Applying the burden-shifting analysis under McDonnell Douglas Corp. v. Green,
411 U.S. 792 (1973), we conclude that Branscomb presented sufficient evidence to
raise a triable issue of fact as to whether Miller’s decision to terminate her was
pretextual.1
1
We reject Branscomb’s contention that the district court improperly
admitted statements in Miller’s affidavit indicating that she received reports from
her subordinates that Branscomb’s performance was sub-par. Miller’s statements
were not offered to prove that Branscomb in fact performed deficiently. Rather,
the statements reveal Miller’s state of mind, and Group USA offered them in
support of its assertion that it terminated Branscomb for legitimate business
reasons. This is a permissible purpose. See Fed. R. Evid. 801; Jones v. Los
Angeles Comty. Coll. Dist., 702 F.2d 203, 205 (9th Cir. 1983). We likewise reject
Branscomb’s argument that the district court erred by declining to sanction Group
USA for destroying bridal receipts which could, potentially, have contained
customers’ positive comments about Branscomb’s alterations. Branscomb has
offered no evidence that Group USA regularly retained bridal receipts, nor that
Group USA was aware that Branscomb’s receipts might prove relevant to a
subsequent discrimination claim. See Leon v. IDX Sys. Corp., 464 F.3d 951, 958
(9th Cir. 2006).
2
Branscomb presented evidence that Flores was less qualified for the
alterationist position and performed in an inferior manner. Specifically, Flores’s
employment application lists no relevant work experience. Sandra Williams, who
worked as a bridal consultant for Group USA during the relevant time period,
testified that Flores’s work product was inferior to Branscomb’s, that at least one
third of brides preferred Branscomb’s work over Flores’s, and that Flores could not
communicate with her clients because she did not speak English.
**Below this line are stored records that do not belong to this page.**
-- ==== Sys2Proof/Machine/Channel.lean ====
section
/-! DEFINITION. Read channel slices: chapter 03 (R64 to R93, R482), all that one slice does. What a whole head
does at a wedge field stands in Wedge.lean, and how a fragment enters the group store in Detect.lean. -/

namespace Sys2Proof.Machine

/-- The head writes: a band write, or the write revolution of an OPC run (R20, R137). -/
def Dev.writing (d : Dev) (h : Nat) : Bool :=
  (d.wps h).run.isSome || (match (d.wps h).opc with
    | some o => o.phase == .writing
    | none => false)

/-- The newest sync outcome of a slice: class, offset and distance (R81, R82). -/
def SliceSt.sync (s : SliceSt) : SyncClass := (s.syncs.headD (0, .nominal, 0, 48)).2.1
def SliceSt.syncOff (s : SliceSt) : Int := (s.syncs.headD (0, .nominal, 0, 48)).2.2.1
def SliceSt.syncDist (s : SliceSt) : Nat := (s.syncs.headD (0, .nominal, 0, 48)).2.2.2

/-- The sync outcome of a slot's frame; one that was never searched is nominal. -/
def SliceSt.syncAt (s : SliceSt) (slot : Nat) : SyncClass × Int × Nat :=
  ((s.syncs.find? fun e => e.1 == slot).map (·.2)).getD (.nominal, 0, 48)

/-! ## Modes and beams (R64, R65, R482) -/

/-- The class and unit number of a slice (R372). -/
def sliceClass (n : Nat) : Nat := 3 + n / 10
def sliceUnit (n : Nat) : Nat := n % 10

def Dev.sliceMode (d : Dev) (n : Nat) : Nat := d.fld (Fld.CHN_CTRL_MODE n)

/-- The beam that a slice serves: the one that BEAM names, but after a change of BEAM the old one up to the next wedge field
(R64). -/
def Dev.sliceBeam (d : Dev) (n : Nat) : Nat :=
  match (d.slice n).served with
  | some b => b.val
  | none => d.fld (Fld.CHN_CTRL_BEAM n)

/-- A Data-mode slice of a head that writes: its AGC, adaptation and loop hold (R137). -/
def Dev.heldByWrite (d : Dev) (n : Nat) : Bool := d.sliceMode n == 1 && d.writing (n / 10)

/-- A slice in Data or Shadow mode, which processes its beam. -/
def Dev.sliceLive (d : Dev) (n : Nat) : Bool := d.sliceMode n == 1 || d.sliceMode n == 2

/-- A slice that may take a mode: not ABSENT, fused off or RETIRED (R65). -/
def Dev.sliceUsable (d : Dev) (n : Nat) : Bool :=
  d.hasHead (headOfSlice n) && !d.dead (sliceClass n) (sliceUnit n)

/-- The slices of a head. -/
def headSlices (h : Nat) : List Nat := (List.range 10).map fun i => 10 * h + i

/-- Another Data-mode slice of the head serves beam b, or has BEAM at b and will serve it (R64, R65). -/
def Dev.beamTaken (d : Dev) (n b : Nat) : Bool :=
  (headSlices (n / 10)).any fun m =>
    m != n && d.sliceMode m == 1 && (d.fld (Fld.CHN_CTRL_BEAM m) == b || d.sliceBeam m == b)

/-- The Data-mode slice that serves beam b of head h. -/
def Dev.sliceServing (d : Dev) (h b : Nat) : Option Nat :=
  (headSlices h).find? fun m => d.sliceMode m == 1 && d.sliceBeam m == b

/-- DEFECT of the head as its slices in Data or KD mode raise it: one bit a beam, and ANY while a mapped beam is in defect (R22, R85,
R162). -/
def Dev.showDefect (d : Dev) (h : Nat) : Dev :=
  let mask := ((headSlices h).filter fun m => (d.sliceMode m == 1 || d.sliceMode m == 3) && d.bit (Fld.CHN_STATUS_DEFECT m)).foldl
    (fun acc m => acc ||| 2 ^ d.sliceBeam m) 0
  let mapped := (List.range 8).map fun p => fieldOf (d.reg (Adr.SRV_BEAM_MAP_CUR h)) (4 * p) 4
  (d.put (Fld.SRV_DEFECT_MASK h) mask).putBit (Fld.SRV_DEFECT_ANY h) (mapped.any fun b => mask.testBit b)

/-- f is set, within ±2^-5 (R69); MON shows it. -/
def Dev.setF (d : Dev) (n : Nat) (f : Int) : Dev :=
  let g := clampInt (-32768) 32768 f
  (d.onSlice n fun s => { s with f := g }).put (Fld.CHN_MON_F n) (codeOf 16 (clampInt (-32768) 32767 g))

/-- LOCKED falls, and a cold acquisition is armed (R75). -/
def Dev.loseLock (d : Dev) (n : Nat) : Dev :=
  (d.putBit (Fld.CHN_STATUS_LOCKED n) false).onSlice n fun s => { s with coldArmed := true }

/-- f would pass ±2^-5. -/
def pastLimit (f : Int) : Bool := decide (f < -32768) || decide (32768 < f)

/-- f would have passed ±2^-5: FREQ_LIMIT is set, LOCKED falls and fragments stop (R77). -/
def Dev.freqLimit (d : Dev) (n : Nat) : Dev :=
  ((d.putBit (Fld.CHN_STATUS_FREQ_LIMIT n) true).loseLock n).onSlice n fun s => { s with freqHeld := true, freqOk := false }

/-- f takes a value; past ±2^-5 it saturates with FREQ_LIMIT (R77). -/
def Dev.moveF (d : Dev) (n : Nat) (f : Int) : Dev := (d.setF n f).when (pastLimit f) fun d => d.freqLimit n

/-- LOCKED rises; fragments are delivered again where a commit or a cold acquisition brought f back inside its range (R77). -/
def Dev.gainLock (d : Dev) (n : Nat) : Dev :=
  (d.putBit (Fld.CHN_STATUS_LOCKED n) true).onSlice n fun s => { s with freqHeld := s.freqHeld && !s.freqOk }

/-- A slice takes a zone as at a commit (R91): the staged fields, the boost, the preset, and a cold acquisition. -/
def Dev.sliceTakeZone (d : Dev) (n : Nat) (zone : Word) (boost : Nat) (preset : Int) : Dev :=
  (((d.setReg (Adr.CHN_ZONE_CUR n) (zone &&& 0x3fffffff)).put (Fld.CHN_CTF_CFG_BOOST n) boost).setF n preset).onSlice n
    fun s => { s with coldArmed := true, freqOk := true }

/-- Tap MAIN is held at its seed (R70): the register shows that. -/
def Dev.holdMain (d : Dev) (n : Nat) : Dev :=
  let k := d.fld (Fld.CHN_FIR_CFG_MAIN n)
  d.put (Fld.CHN_FIR_TAP_COEF n k) (d.fld (Fld.CHN_FIR_SEED_COEF n k))

/-- The FIR taps load from the seeds, and the fast adaptation window starts (R91). -/
def Dev.sliceReseed (d : Dev) (n : Nat) : Dev :=
  (d.each (List.range 16) fun d k => d.put (Fld.CHN_FIR_TAP_COEF n k) (d.fld (Fld.CHN_FIR_SEED_COEF n k))).onSlice n
    fun s => { s with fastLeft := 1024 * d.fld (Fld.CHN_FIR_CFG_FAST_LEN n) }

/-- A slice leaves Off: it takes its head's zone in force and arms a cold acquisition (R75, R482). -/
def Dev.sliceLeaveOff (d : Dev) (n : Nat) : Dev :=
  let hd := d.head (n / 10)
  (d.sliceTakeZone n hd.zone hd.boost hd.fPreset).onSlice n fun s => { s with envRef := 0, coldArmed := true }

/-- A slice enters Off: it stops working, so it is neither locked nor in a defect. -/
def Dev.sliceEnterOff (d : Dev) (n : Nat) : Dev :=
  ((d.putBit (Fld.CHN_STATUS_LOCKED n) false).putBit (Fld.CHN_STATUS_DEFECT n) false).onSlice n fun s =>
    { s with rejoining := none, rejoinArmed := false, rejoinNext := false, rejoinDone := false, coldRun := false,
             missErase := false }

/-- A mode that R65 accepts of a slice. -/
def Dev.sliceModeOk (d : Dev) (n mode : Nat) : Bool :=
  if mode = 0 then true
  else
    d.sliceUsable n &&
      (if mode = 1 then d.mode == 1 && !d.beamTaken n (d.fld (Fld.CHN_CTRL_BEAM n)) && !d.beamTaken n (d.sliceBeam n)
       else if mode = 2 then d.mode == 1
       else n == 4 && d.mode == 2)

/-- A write of MODE (R65): taken or discarded. -/
def Dev.sliceSetMode (d : Dev) (n mode : Nat) : Dev :=
  if d.sliceModeOk n mode then
    let was := d.sliceMode n
    let d := d.put (Fld.CHN_CTRL_MODE n) mode
    let d := if was = 0 ∧ mode ≠ 0 then d.sliceLeaveOff n else if mode = 0 then d.sliceEnterOff n else d
    d.showDefect (n / 10)
  else d

/-- A write of BEAM (R64): 10 to 15, and a beam that another Data-mode slice has, are discarded; the slice takes the change up at the
next wedge field of its head. -/
def Dev.sliceSetBeam (d : Dev) (n b : Nat) : Dev :=
  if 10 ≤ b ∨ b = d.fld (Fld.CHN_CTRL_BEAM n) ∨ (d.sliceMode n = 1 ∧ d.beamTaken n b) then d
  else
    let old := Fin.ofNat 10 (d.sliceBeam n)
    (d.put (Fld.CHN_CTRL_BEAM n) b).onSlice n fun s => { s with served := some old }

/-- Whether the staged zone of a slice is complete and its divider in range (R90). -/
def Dev.zoneReady (d : Dev) (n : Nat) : Bool :=
  d.bit (Fld.CHN_ZONE_NEXT_VALID n) && 33 ≤ d.fld (Fld.CHN_ZONE_NEXT_CHAN_DIV n)

/-- A write of ZONE_NEXT (R90, R478): a zone above 47 is discarded; a divider below 33 is stored and flagged. -/
def Dev.sliceStage (d : Dev) (n : Nat) (v : Word) : Dev :=
  if 47 < fieldOf v 24 6 then d
  else
    let d := d.setReg (Adr.CHN_ZONE_NEXT n) v
    let d := d.when (fieldOf v 16 8 < 33) fun d => d.putBit (Fld.CHN_STATUS_INVALID_DIV n) true
    d.putBit (Fld.CHN_STATUS_ZONE_READY n) (d.zoneReady n)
Williams further testified that management, including store managers
Claudia Bojorquez and Alma Cervantes, treated Branscomb differently than other
employees by assigning her different tasks and treating her disrespectfully.
Branscomb likewise testified that Cervantes and Bojorquez treated her in a
“demeaning” and “confrontational” manner. Williams opined that Cervantes and
Bojorquez preferred working with Flores because, like them, she is Hispanic and
Spanish-speaking. Williams also testified that, on one occasion, Bojorquez told
her that management was “going to get rid of Margaret and get Maria in here.”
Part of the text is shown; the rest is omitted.